─── Information provided

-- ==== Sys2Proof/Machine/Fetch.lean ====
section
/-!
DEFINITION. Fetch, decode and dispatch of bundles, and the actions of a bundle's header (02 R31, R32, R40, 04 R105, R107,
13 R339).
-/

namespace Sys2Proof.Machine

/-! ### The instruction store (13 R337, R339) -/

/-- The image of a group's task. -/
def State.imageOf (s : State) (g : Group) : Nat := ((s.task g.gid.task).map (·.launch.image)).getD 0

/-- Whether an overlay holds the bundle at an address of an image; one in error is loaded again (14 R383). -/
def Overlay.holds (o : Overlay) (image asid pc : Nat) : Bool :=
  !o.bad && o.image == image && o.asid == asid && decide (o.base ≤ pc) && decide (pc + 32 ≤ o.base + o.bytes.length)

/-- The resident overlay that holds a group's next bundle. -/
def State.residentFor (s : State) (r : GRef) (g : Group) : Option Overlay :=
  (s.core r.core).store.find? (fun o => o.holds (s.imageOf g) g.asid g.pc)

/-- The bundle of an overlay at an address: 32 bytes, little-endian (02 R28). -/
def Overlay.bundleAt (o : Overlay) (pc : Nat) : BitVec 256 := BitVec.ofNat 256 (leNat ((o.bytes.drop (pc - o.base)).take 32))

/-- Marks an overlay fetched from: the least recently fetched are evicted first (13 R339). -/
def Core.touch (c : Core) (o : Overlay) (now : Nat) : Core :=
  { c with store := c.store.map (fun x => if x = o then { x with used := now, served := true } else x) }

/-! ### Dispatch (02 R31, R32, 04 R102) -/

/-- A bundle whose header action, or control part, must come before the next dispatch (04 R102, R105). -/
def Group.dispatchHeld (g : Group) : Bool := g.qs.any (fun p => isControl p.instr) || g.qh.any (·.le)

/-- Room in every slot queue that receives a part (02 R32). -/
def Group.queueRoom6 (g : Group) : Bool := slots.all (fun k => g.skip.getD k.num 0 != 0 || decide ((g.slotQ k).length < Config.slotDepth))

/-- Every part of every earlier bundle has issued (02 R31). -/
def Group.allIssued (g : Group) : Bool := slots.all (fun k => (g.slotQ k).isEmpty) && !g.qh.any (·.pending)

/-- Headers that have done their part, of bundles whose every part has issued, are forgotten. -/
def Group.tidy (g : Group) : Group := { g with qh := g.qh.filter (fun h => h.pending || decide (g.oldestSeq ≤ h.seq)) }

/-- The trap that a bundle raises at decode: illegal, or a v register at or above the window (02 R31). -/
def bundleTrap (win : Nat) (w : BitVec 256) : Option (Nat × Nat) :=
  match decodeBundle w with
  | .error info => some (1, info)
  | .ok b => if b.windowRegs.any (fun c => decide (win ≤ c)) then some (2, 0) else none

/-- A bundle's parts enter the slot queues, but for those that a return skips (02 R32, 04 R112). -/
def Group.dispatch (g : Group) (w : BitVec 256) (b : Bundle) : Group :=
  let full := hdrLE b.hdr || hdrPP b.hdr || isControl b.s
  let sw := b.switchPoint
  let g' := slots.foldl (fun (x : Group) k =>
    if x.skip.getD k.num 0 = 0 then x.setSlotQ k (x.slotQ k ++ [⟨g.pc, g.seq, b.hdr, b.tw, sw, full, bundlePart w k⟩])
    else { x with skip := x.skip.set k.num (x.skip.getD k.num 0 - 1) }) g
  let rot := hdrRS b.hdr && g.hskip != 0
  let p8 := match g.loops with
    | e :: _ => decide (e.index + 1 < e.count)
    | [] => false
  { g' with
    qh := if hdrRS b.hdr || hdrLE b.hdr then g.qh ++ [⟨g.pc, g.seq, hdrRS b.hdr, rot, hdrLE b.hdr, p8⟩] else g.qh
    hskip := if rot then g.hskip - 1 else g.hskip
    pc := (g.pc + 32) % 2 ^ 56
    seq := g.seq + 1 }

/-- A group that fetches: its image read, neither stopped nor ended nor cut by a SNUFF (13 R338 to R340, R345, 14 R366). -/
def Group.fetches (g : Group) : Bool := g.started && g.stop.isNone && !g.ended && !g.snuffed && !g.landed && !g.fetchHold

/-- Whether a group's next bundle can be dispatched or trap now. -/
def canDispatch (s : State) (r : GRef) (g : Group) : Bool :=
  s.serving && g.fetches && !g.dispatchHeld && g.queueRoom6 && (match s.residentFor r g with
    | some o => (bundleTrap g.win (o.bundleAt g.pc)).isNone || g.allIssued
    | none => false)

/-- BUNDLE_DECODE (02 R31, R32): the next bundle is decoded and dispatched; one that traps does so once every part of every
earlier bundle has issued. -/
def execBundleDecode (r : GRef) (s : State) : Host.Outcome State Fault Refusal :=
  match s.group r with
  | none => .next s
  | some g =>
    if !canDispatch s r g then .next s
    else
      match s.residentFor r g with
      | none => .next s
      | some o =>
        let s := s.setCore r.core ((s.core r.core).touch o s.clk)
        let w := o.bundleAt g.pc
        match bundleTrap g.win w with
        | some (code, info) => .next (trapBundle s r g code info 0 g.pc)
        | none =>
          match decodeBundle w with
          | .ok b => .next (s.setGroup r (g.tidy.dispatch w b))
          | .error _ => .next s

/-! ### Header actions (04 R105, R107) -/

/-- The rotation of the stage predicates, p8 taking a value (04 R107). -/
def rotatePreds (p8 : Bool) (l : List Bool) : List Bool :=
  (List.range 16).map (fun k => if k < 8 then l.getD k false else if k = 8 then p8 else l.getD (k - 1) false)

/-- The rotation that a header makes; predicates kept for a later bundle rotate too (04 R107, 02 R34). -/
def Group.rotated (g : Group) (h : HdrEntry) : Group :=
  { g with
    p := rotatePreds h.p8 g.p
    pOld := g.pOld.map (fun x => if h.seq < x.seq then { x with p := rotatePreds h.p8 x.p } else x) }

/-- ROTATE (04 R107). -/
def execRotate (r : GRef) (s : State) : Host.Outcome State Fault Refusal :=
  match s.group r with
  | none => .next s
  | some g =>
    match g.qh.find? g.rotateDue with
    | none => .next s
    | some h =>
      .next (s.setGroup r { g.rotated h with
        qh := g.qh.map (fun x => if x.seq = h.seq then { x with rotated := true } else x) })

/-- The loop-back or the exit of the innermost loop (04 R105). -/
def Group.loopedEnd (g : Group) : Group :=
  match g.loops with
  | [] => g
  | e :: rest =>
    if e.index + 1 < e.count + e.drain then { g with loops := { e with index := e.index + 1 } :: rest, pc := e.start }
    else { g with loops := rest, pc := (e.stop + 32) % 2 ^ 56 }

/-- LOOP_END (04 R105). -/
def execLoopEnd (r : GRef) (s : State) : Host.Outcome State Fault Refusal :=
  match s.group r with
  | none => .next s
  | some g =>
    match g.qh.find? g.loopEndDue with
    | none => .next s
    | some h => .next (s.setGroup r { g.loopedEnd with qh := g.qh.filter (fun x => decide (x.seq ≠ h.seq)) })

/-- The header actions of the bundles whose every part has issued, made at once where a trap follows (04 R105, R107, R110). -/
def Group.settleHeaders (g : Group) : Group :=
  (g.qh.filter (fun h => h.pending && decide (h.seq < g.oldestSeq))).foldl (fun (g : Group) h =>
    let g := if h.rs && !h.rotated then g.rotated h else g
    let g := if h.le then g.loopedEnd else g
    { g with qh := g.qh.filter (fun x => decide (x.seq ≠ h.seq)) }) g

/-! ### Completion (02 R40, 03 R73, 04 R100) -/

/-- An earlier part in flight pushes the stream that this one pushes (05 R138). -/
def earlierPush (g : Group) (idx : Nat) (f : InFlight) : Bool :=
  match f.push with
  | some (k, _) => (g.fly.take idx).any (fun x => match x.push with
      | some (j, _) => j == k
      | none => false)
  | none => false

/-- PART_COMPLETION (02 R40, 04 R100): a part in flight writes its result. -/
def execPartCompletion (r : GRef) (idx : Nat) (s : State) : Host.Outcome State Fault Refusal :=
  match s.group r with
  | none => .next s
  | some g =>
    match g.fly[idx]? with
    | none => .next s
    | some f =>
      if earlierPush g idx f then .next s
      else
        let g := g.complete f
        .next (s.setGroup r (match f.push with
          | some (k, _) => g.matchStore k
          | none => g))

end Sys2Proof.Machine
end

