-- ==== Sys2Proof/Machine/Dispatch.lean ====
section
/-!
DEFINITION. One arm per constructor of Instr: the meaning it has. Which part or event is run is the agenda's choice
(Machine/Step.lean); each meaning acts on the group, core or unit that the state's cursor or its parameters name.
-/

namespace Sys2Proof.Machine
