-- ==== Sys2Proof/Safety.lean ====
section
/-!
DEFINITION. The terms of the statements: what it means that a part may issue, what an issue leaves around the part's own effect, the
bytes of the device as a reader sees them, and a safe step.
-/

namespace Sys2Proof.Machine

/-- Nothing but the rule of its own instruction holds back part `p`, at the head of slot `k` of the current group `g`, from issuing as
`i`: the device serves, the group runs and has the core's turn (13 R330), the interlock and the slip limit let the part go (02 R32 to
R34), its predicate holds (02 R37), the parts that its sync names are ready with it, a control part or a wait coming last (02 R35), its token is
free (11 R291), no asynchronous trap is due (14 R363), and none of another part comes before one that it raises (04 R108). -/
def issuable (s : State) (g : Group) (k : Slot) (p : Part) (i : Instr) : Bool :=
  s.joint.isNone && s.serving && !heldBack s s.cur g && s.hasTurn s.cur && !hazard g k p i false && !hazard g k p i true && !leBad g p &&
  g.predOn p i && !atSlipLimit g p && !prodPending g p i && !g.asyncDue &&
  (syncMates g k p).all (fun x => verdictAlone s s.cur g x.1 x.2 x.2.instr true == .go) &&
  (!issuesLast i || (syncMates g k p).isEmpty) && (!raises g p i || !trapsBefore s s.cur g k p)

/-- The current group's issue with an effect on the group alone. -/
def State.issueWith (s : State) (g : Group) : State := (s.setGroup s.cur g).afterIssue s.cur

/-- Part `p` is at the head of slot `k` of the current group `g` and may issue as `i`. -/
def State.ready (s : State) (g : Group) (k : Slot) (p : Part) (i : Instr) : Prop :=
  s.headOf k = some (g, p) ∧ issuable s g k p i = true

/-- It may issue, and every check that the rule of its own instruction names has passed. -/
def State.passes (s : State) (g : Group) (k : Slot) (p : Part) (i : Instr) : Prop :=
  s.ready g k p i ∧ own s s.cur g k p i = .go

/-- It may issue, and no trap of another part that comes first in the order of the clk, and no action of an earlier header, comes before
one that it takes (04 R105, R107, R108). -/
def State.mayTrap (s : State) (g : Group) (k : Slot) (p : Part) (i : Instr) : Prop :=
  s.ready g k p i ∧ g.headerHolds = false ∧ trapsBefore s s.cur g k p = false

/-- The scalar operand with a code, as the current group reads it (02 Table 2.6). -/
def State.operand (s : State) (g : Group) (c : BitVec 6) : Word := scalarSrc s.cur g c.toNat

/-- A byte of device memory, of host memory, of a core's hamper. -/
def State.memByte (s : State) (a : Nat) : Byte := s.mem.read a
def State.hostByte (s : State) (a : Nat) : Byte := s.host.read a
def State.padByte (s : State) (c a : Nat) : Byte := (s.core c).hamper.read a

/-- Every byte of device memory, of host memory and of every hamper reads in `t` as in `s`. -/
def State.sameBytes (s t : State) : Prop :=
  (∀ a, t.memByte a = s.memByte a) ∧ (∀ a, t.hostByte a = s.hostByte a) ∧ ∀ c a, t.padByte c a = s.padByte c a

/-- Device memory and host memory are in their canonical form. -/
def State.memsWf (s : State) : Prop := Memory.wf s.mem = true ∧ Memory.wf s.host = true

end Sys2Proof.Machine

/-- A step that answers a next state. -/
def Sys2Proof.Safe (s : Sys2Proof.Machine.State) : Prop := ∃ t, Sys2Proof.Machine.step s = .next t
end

──────

**What you are asked to do:** Check each line of the data above, and please copy the ones in which the string "rotatePreds" occurs.

**Finished task:**
def rotatePreds (p8 : Bool) (l : List Bool) : List Bool :=
    p := rotatePreds h.p8 g.p
    pOld := g.pOld.map (fun x => if h.seq < x.seq then { x with p := rotatePreds h.p8 x.p } else x) }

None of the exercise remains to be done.